-- ==== Sys2Proof/Machine/Clock.lean ====
section
/-! DEFINITION. Diagnostics, faults and refusals as records, the Clock, and the timer's callback (spec/20_memory.md R50
to R53; spec/60_exceptions.md R220, R228 to R231). -/

namespace Sys2Proof.Machine

/-- `diag(severity, event)` (spec/60_exceptions.md R229): append the event, change nothing else. -/
def diag (sev : Severity) (d : Diagnostic) (s : State) : State := s.emit (.diag sev d)

/-- The numeric code of a fault (R225). -/
def FaultCode.number : FaultCode → Nat
  | .unknownOpcode => 1
  | .badSubregion => 2
  | .writeImmediate => 3
  | .unsupportedMode => 4

/-- `raise Fault(code, info)` as far as the state goes (R220): the diagnostic and the fault record. -/
def raiseFault (code : FaultCode) (info : FaultInfo) (s : State) : State :=
  (diag .unrecoverableFault (.fault ⟨code, info, s.cpu.instrPC, s.clk.counter⟩) s).setFault
    ⟨code, info, s.cpu.instrPC, s.clk.counter⟩

/-- The step's answer for a raised fault. -/
def Fault.ofCode : FaultCode → State → Fault
  | .unknownOpcode, s => .unknownOpcode s
  | .badSubregion, s => .badSubregion s
  | .writeImmediate, s => .writeImmediate s
  | .unsupportedMode, s => .unsupportedMode s

/-- `TimerStep()` (R231): a counter at 0 reloads, and under VECTORED sets the timer's pending line (R236); any other
counter decrements. -/
def timerStep (s : State) : State :=
  diag .info .timerTick <|
    if s.tmr.current = 0 then
      (s.setTmr { s.tmr with current := s.tmr.reload }).setIrq
        (if s.params.irqExtension = .vectored then { s.irq with pending := s.irq.pending ||| 0b100#3 } else s.irq)
    else s.setTmr { s.tmr with current := s.tmr.current - 1 }

/-- `Cycle()`, the per-tick callback (R230). -/
def cycle (s : State) : State :=
  if s.tmr.enabled then
    if s.tmr.acc + 1 = Config.timerPrescale then
      if s.tmr.coarse + 1 = Config.timerQuantum then timerStep (s.setTmr { s.tmr with acc := 0, coarse := 0 })
      else s.setTmr { s.tmr with acc := 0, coarse := s.tmr.coarse + 1 }
    else s.setTmr { s.tmr with acc := s.tmr.acc + 1 }
  else s

/-- `Tick()` (spec/20_memory.md R50): nothing while ticking is suppressed. -/
def tick (s : State) : State :=
  if s.clk.suppress = 0 then cycle (s.setClk { s.clk with counter := s.clk.counter + 1 }) else s

/-- `repeat n times: Tick()`. -/
def ticks : Nat → State → State
  | 0, s => s
  | n + 1, s => ticks n (tick s)

/-- One control-page wait tick (R61): an unsuppressed one also counts in clk.extra. -/
def waitTick (s : State) : State :=
  if s.clk.suppress = 0 then
    (tick s).setClk { (tick s).clk with extra := (tick s).clk.extra + 1 }
  else tick s

/-- `repeat n times` of R59's wait. -/
def waitTicks : Nat → State → State
  | 0, s => s
  | n + 1, s => waitTicks n (waitTick s)

/-- `Suppress { body }` (R52): the decrement is unconditional. -/
def suppressed {α : Type} (body : State → α × State) (s : State) : α × State :=
  let r := body (s.setClk { s.clk with suppress := s.clk.suppress + 1 })
  (r.1, r.2.setClk { r.2.clk with suppress := r.2.clk.suppress - 1 })

/-- `Halt()` (R53). No admitted instruction calls it. -/
def halt (s : State) : State := s.setClk { s.clk with halted := true }

end Sys2Proof.Machine
end

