-- ==== Sys2Proof/Machine/Subroutine.lean ====
section
/-! DEFINITION. Subroutine call and return: JSR, RTS (spec/43_subroutine.md R165 to R168). -/

namespace Sys2Proof.Machine

/-- JSR abs (R166): push the address of the last byte of the JSR, go to the target. -/
def execJsrAbs (target : Word) (s : State) : Host.Outcome State Fault Refusal :=
  .next (setPC target (pushReturn (s.cpu.pc - 1#16) s))

/-- RTS (R167). -/
def execRts (s : State) : Host.Outcome State Fault Refusal :=
  .next (setPC ((popReturn s).1 + 1#16) (popReturn s).2)

end Sys2Proof.Machine
end

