-- ==== Sys2Proof/Laws/State.lean ====
section
/-! SUPPORT. One lemma per field per setter of `State`, true by definition. -/

namespace Sys2Proof.Machine

variable (s : State)

@[simp] theorem State.setCpu_cpu (c : Cpu) : (s.setCpu c).cpu = c := rfl
@[simp] theorem State.setCpu_clk (c : Cpu) : (s.setCpu c).clk = s.clk := rfl
@[simp] theorem State.setCpu_latch (c : Cpu) : (s.setCpu c).latch = s.latch := rfl
@[simp] theorem State.setCpu_tmr (c : Cpu) : (s.setCpu c).tmr = s.tmr := rfl
@[simp] theorem State.setCpu_irq (c : Cpu) : (s.setCpu c).irq = s.irq := rfl
@[simp] theorem State.setCpu_mem (c : Cpu) : (s.setCpu c).mem = s.mem := rfl
@[simp] theorem State.setCpu_fault (c : Cpu) : (s.setCpu c).fault = s.fault := rfl
@[simp] theorem State.setCpu_refused (c : Cpu) : (s.setCpu c).refused = s.refused := rfl
@[simp] theorem State.setCpu_events (c : Cpu) : (s.setCpu c).events = s.events := rfl
@[simp] theorem State.setCpu_pre (c : Cpu) : (s.setCpu c).pre = s.pre := rfl
@[simp] theorem State.setCpu_extraPre (c : Cpu) : (s.setCpu c).extraPre = s.extraPre := rfl
@[simp] theorem State.setCpu_draws (c : Cpu) : (s.setCpu c).draws = s.draws := rfl
@[simp] theorem State.setCpu_params (c : Cpu) : (s.setCpu c).params = s.params := rfl

@[simp] theorem State.setClk_cpu (c : Clock) : (s.setClk c).cpu = s.cpu := rfl
@[simp] theorem State.setClk_clk (c : Clock) : (s.setClk c).clk = c := rfl
@[simp] theorem State.setClk_latch (c : Clock) : (s.setClk c).latch = s.latch := rfl
@[simp] theorem State.setClk_tmr (c : Clock) : (s.setClk c).tmr = s.tmr := rfl
@[simp] theorem State.setClk_irq (c : Clock) : (s.setClk c).irq = s.irq := rfl
@[simp] theorem State.setClk_mem (c : Clock) : (s.setClk c).mem = s.mem := rfl
@[simp] theorem State.setClk_fault (c : Clock) : (s.setClk c).fault = s.fault := rfl
@[simp] theorem State.setClk_refused (c : Clock) : (s.setClk c).refused = s.refused := rfl
@[simp] theorem State.setClk_events (c : Clock) : (s.setClk c).events = s.events := rfl
@[simp] theorem State.setClk_pre (c : Clock) : (s.setClk c).pre = s.pre := rfl
@[simp] theorem State.setClk_extraPre (c : Clock) : (s.setClk c).extraPre = s.extraPre := rfl
@[simp] theorem State.setClk_draws (c : Clock) : (s.setClk c).draws = s.draws := rfl
@[simp] theorem State.setClk_params (c : Clock) : (s.setClk c).params = s.params := rfl

@[simp] theorem State.setLatch_cpu (v : Byte) : (s.setLatch v).cpu = s.cpu := rfl
@[simp] theorem State.setLatch_clk (v : Byte) : (s.setLatch v).clk = s.clk := rfl
@[simp] theorem State.setLatch_latch (v : Byte) : (s.setLatch v).latch = v := rfl
@[simp] theorem State.setLatch_tmr (v : Byte) : (s.setLatch v).tmr = s.tmr := rfl
@[simp] theorem State.setLatch_irq (v : Byte) : (s.setLatch v).irq = s.irq := rfl
@[simp] theorem State.setLatch_mem (v : Byte) : (s.setLatch v).mem = s.mem := rfl
@[simp] theorem State.setLatch_fault (v : Byte) : (s.setLatch v).fault = s.fault := rfl
@[simp] theorem State.setLatch_refused (v : Byte) : (s.setLatch v).refused = s.refused := rfl
@[simp] theorem State.setLatch_events (v : Byte) : (s.setLatch v).events = s.events := rfl
@[simp] theorem State.setLatch_pre (v : Byte) : (s.setLatch v).pre = s.pre := rfl
@[simp] theorem State.setLatch_extraPre (v : Byte) : (s.setLatch v).extraPre = s.extraPre := rfl
@[simp] theorem State.setLatch_draws (v : Byte) : (s.setLatch v).draws = s.draws := rfl
@[simp] theorem State.setLatch_params (v : Byte) : (s.setLatch v).params = s.params := rfl

@[simp] theorem State.setTmr_cpu (t : Timer) : (s.setTmr t).cpu = s.cpu := rfl
@[simp] theorem State.setTmr_clk (t : Timer) : (s.setTmr t).clk = s.clk := rfl
@[simp] theorem State.setTmr_latch (t : Timer) : (s.setTmr t).latch = s.latch := rfl
@[simp] theorem State.setTmr_tmr (t : Timer) : (s.setTmr t).tmr = t := rfl
@[simp] theorem State.setTmr_irq (t : Timer) : (s.setTmr t).irq = s.irq := rfl
@[simp] theorem State.setTmr_mem (t : Timer) : (s.setTmr t).mem = s.mem := rfl
@[simp] theorem State.setTmr_fault (t : Timer) : (s.setTmr t).fault = s.fault := rfl
@[simp] theorem State.setTmr_refused (t : Timer) : (s.setTmr t).refused = s.refused := rfl
@[simp] theorem State.setTmr_events (t : Timer) : (s.setTmr t).events = s.events := rfl
@[simp] theorem State.setTmr_pre (t : Timer) : (s.setTmr t).pre = s.pre := rfl
@[simp] theorem State.setTmr_extraPre (t : Timer) : (s.setTmr t).extraPre = s.extraPre := rfl
@[simp] theorem State.setTmr_draws (t : Timer) : (s.setTmr t).draws = s.draws := rfl
@[simp] theorem State.setTmr_params (t : Timer) : (s.setTmr t).params = s.params := rfl

@[simp] theorem State.setIrq_cpu (q : Irq) : (s.setIrq q).cpu = s.cpu := rfl
@[simp] theorem State.setIrq_clk (q : Irq) : (s.setIrq q).clk = s.clk := rfl
@[simp] theorem State.setIrq_latch (q : Irq) : (s.setIrq q).latch = s.latch := rfl
@[simp] theorem State.setIrq_tmr (q : Irq) : (s.setIrq q).tmr = s.tmr := rfl
@[simp] theorem State.setIrq_irq (q : Irq) : (s.setIrq q).irq = q := rfl
@[simp] theorem State.setIrq_mem (q : Irq) : (s.setIrq q).mem = s.mem := rfl
@[simp] theorem State.setIrq_fault (q : Irq) : (s.setIrq q).fault = s.fault := rfl
@[simp] theorem State.setIrq_refused (q : Irq) : (s.setIrq q).refused = s.refused := rfl
@[simp] theorem State.setIrq_events (q : Irq) : (s.setIrq q).events = s.events := rfl
@[simp] theorem State.setIrq_pre (q : Irq) : (s.setIrq q).pre = s.pre := rfl
@[simp] theorem State.setIrq_extraPre (q : Irq) : (s.setIrq q).extraPre = s.extraPre := rfl
@[simp] theorem State.setIrq_draws (q : Irq) : (s.setIrq q).draws = s.draws := rfl
@[simp] theorem State.setIrq_params (q : Irq) : (s.setIrq q).params = s.params := rfl

@[simp] theorem State.setMem_cpu (m : Memory) : (s.setMem m).cpu = s.cpu := rfl
@[simp] theorem State.setMem_clk (m : Memory) : (s.setMem m).clk = s.clk := rfl
@[simp] theorem State.setMem_latch (m : Memory) : (s.setMem m).latch = s.latch := rfl
@[simp] theorem State.setMem_tmr (m : Memory) : (s.setMem m).tmr = s.tmr := rfl
@[simp] theorem State.setMem_irq (m : Memory) : (s.setMem m).irq = s.irq := rfl
@[simp] theorem State.setMem_mem (m : Memory) : (s.setMem m).mem = m := rfl
@[simp] theorem State.setMem_fault (m : Memory) : (s.setMem m).fault = s.fault := rfl
@[simp] theorem State.setMem_refused (m : Memory) : (s.setMem m).refused = s.refused := rfl
@[simp] theorem State.setMem_events (m : Memory) : (s.setMem m).events = s.events := rfl
@[simp] theorem State.setMem_pre (m : Memory) : (s.setMem m).pre = s.pre := rfl
@[simp] theorem State.setMem_extraPre (m : Memory) : (s.setMem m).extraPre = s.extraPre := rfl
@[simp] theorem State.setMem_draws (m : Memory) : (s.setMem m).draws = s.draws := rfl
@[simp] theorem State.setMem_params (m : Memory) : (s.setMem m).params = s.params := rfl

@[simp] theorem State.setFault_cpu (r : FaultRecord) : (s.setFault r).cpu = s.cpu := rfl
@[simp] theorem State.setFault_clk (r : FaultRecord) : (s.setFault r).clk = s.clk := rfl
@[simp] theorem State.setFault_latch (r : FaultRecord) : (s.setFault r).latch = s.latch := rfl
@[simp] theorem State.setFault_tmr (r : FaultRecord) : (s.setFault r).tmr = s.tmr := rfl
@[simp] theorem State.setFault_irq (r : FaultRecord) : (s.setFault r).irq = s.irq := rfl
@[simp] theorem State.setFault_mem (r : FaultRecord) : (s.setFault r).mem = s.mem := rfl
@[simp] theorem State.setFault_fault (r : FaultRecord) : (s.setFault r).fault = some r := rfl
@[simp] theorem State.setFault_refused (r : FaultRecord) : (s.setFault r).refused = s.refused := rfl
@[simp] theorem State.setFault_events (r : FaultRecord) : (s.setFault r).events = s.events := rfl
@[simp] theorem State.setFault_pre (r : FaultRecord) : (s.setFault r).pre = s.pre := rfl
@[simp] theorem State.setFault_extraPre (r : FaultRecord) : (s.setFault r).extraPre = s.extraPre := rfl
@[simp] theorem State.setFault_draws (r : FaultRecord) : (s.setFault r).draws = s.draws := rfl
@[simp] theorem State.setFault_params (r : FaultRecord) : (s.setFault r).params = s.params := rfl

@[simp] theorem State.setRefused_cpu (r : RefusalReason) : (s.setRefused r).cpu = s.cpu := rfl
@[simp] theorem State.setRefused_clk (r : RefusalReason) : (s.setRefused r).clk = s.clk := rfl
@[simp] theorem State.setRefused_latch (r : RefusalReason) : (s.setRefused r).latch = s.latch := rfl
@[simp] theorem State.setRefused_tmr (r : RefusalReason) : (s.setRefused r).tmr = s.tmr := rfl
@[simp] theorem State.setRefused_irq (r : RefusalReason) : (s.setRefused r).irq = s.irq := rfl
@[simp] theorem State.setRefused_mem (r : RefusalReason) : (s.setRefused r).mem = s.mem := rfl
@[simp] theorem State.setRefused_fault (r : RefusalReason) : (s.setRefused r).fault = s.fault := rfl
@[simp] theorem State.setRefused_refused (r : RefusalReason) : (s.setRefused r).refused = some r := rfl
@[simp] theorem State.setRefused_events (r : RefusalReason) : (s.setRefused r).events = s.events := rfl
@[simp] theorem State.setRefused_pre (r : RefusalReason) : (s.setRefused r).pre = s.pre := rfl
@[simp] theorem State.setRefused_extraPre (r : RefusalReason) : (s.setRefused r).extraPre = s.extraPre := rfl
@[simp] theorem State.setRefused_draws (r : RefusalReason) : (s.setRefused r).draws = s.draws := rfl
@[simp] theorem State.setRefused_params (r : RefusalReason) : (s.setRefused r).params = s.params := rfl

@[simp] theorem State.emit_cpu (e : Event) : (s.emit e).cpu = s.cpu := rfl
@[simp] theorem State.emit_clk (e : Event) : (s.emit e).clk = s.clk := rfl
@[simp] theorem State.emit_latch (e : Event) : (s.emit e).latch = s.latch := rfl
@[simp] theorem State.emit_tmr (e : Event) : (s.emit e).tmr = s.tmr := rfl
@[simp] theorem State.emit_irq (e : Event) : (s.emit e).irq = s.irq := rfl
@[simp] theorem State.emit_mem (e : Event) : (s.emit e).mem = s.mem := rfl
@[simp] theorem State.emit_fault (e : Event) : (s.emit e).fault = s.fault := rfl
@[simp] theorem State.emit_refused (e : Event) : (s.emit e).refused = s.refused := rfl
@[simp] theorem State.emit_events (e : Event) : (s.emit e).events = e :: s.events := rfl
@[simp] theorem State.emit_pre (e : Event) : (s.emit e).pre = s.pre := rfl
@[simp] theorem State.emit_extraPre (e : Event) : (s.emit e).extraPre = s.extraPre := rfl
@[simp] theorem State.emit_draws (e : Event) : (s.emit e).draws = s.draws := rfl
@[simp] theorem State.emit_params (e : Event) : (s.emit e).params = s.params := rfl

@[simp] theorem State.countDraw_cpu : (s.countDraw).cpu = s.cpu := rfl
@[simp] theorem State.countDraw_clk : (s.countDraw).clk = s.clk := rfl
@[simp] theorem State.countDraw_latch : (s.countDraw).latch = s.latch := rfl
@[simp] theorem State.countDraw_tmr : (s.countDraw).tmr = s.tmr := rfl
@[simp] theorem State.countDraw_irq : (s.countDraw).irq = s.irq := rfl
@[simp] theorem State.countDraw_mem : (s.countDraw).mem = s.mem := rfl
@[simp] theorem State.countDraw_fault : (s.countDraw).fault = s.fault := rfl
@[simp] theorem State.countDraw_refused : (s.countDraw).refused = s.refused := rfl
@[simp] theorem State.countDraw_events : (s.countDraw).events = s.events := rfl
@[simp] theorem State.countDraw_pre : (s.countDraw).pre = s.pre := rfl
@[simp] theorem State.countDraw_extraPre : (s.countDraw).extraPre = s.extraPre := rfl
@[simp] theorem State.countDraw_draws : (s.countDraw).draws = s.draws + 1 := rfl
@[simp] theorem State.countDraw_params : (s.countDraw).params = s.params := rfl

@[simp] theorem State.setPre_cpu (p q : Nat) : (s.setPre p q).cpu = s.cpu := rfl
@[simp] theorem State.setPre_clk (p q : Nat) : (s.setPre p q).clk = s.clk := rfl
@[simp] theorem State.setPre_latch (p q : Nat) : (s.setPre p q).latch = s.latch := rfl
@[simp] theorem State.setPre_tmr (p q : Nat) : (s.setPre p q).tmr = s.tmr := rfl
@[simp] theorem State.setPre_irq (p q : Nat) : (s.setPre p q).irq = s.irq := rfl
@[simp] theorem State.setPre_mem (p q : Nat) : (s.setPre p q).mem = s.mem := rfl
@[simp] theorem State.setPre_fault (p q : Nat) : (s.setPre p q).fault = s.fault := rfl
@[simp] theorem State.setPre_refused (p q : Nat) : (s.setPre p q).refused = s.refused := rfl
@[simp] theorem State.setPre_events (p q : Nat) : (s.setPre p q).events = s.events := rfl
@[simp] theorem State.setPre_pre (p q : Nat) : (s.setPre p q).pre = p := rfl
@[simp] theorem State.setPre_extraPre (p q : Nat) : (s.setPre p q).extraPre = q := rfl
@[simp] theorem State.setPre_draws (p q : Nat) : (s.setPre p q).draws = s.draws := rfl
@[simp] theorem State.setPre_params (p q : Nat) : (s.setPre p q).params = s.params := rfl

end Sys2Proof.Machine
end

• _TASK GOAL_: Return only the part of the records above that opens with the line containing "(s.setClk c).extraPre = s.extraPre := rfl" and closes with the line containing "v).pre = s.pre := rfl", ends included.

• _ANSWER TO THIS PROBLEM_:
@[simp] theorem State.setClk_extraPre (c : Clock) : (s.setClk c).extraPre = s.extraPre := rfl
@[simp] theorem State.setClk_draws (c : Clock) : (s.setClk c).draws = s.draws := rfl
@[simp] theorem State.setClk_params (c : Clock) : (s.setClk c).params = s.params := rfl

@[simp] theorem State.setLatch_cpu (v : Byte) : (s.setLatch v).cpu = s.cpu := rfl
@[simp] theorem State.setLatch_clk (v : Byte) : (s.setLatch v).clk = s.clk := rfl
@[simp] theorem State.setLatch_latch (v : Byte) : (s.setLatch v).latch = v := rfl
@[simp] theorem State.setLatch_tmr (v : Byte) : (s.setLatch v).tmr = s.tmr := rfl
@[simp] theorem State.setLatch_irq (v : Byte) : (s.setLatch v).irq = s.irq := rfl
@[simp] theorem State.setLatch_mem (v : Byte) : (s.setLatch v).mem = s.mem := rfl
@[simp] theorem State.setLatch_fault (v : Byte) : (s.setLatch v).fault = s.fault := rfl
@[simp] theorem State.setLatch_refused (v : Byte) : (s.setLatch v).refused = s.refused := rfl
@[simp] theorem State.setLatch_events (v : Byte) : (s.setLatch v).events = s.events := rfl
@[simp] theorem State.setLatch_pre (v : Byte) : (s.setLatch v).pre = s.pre := rfl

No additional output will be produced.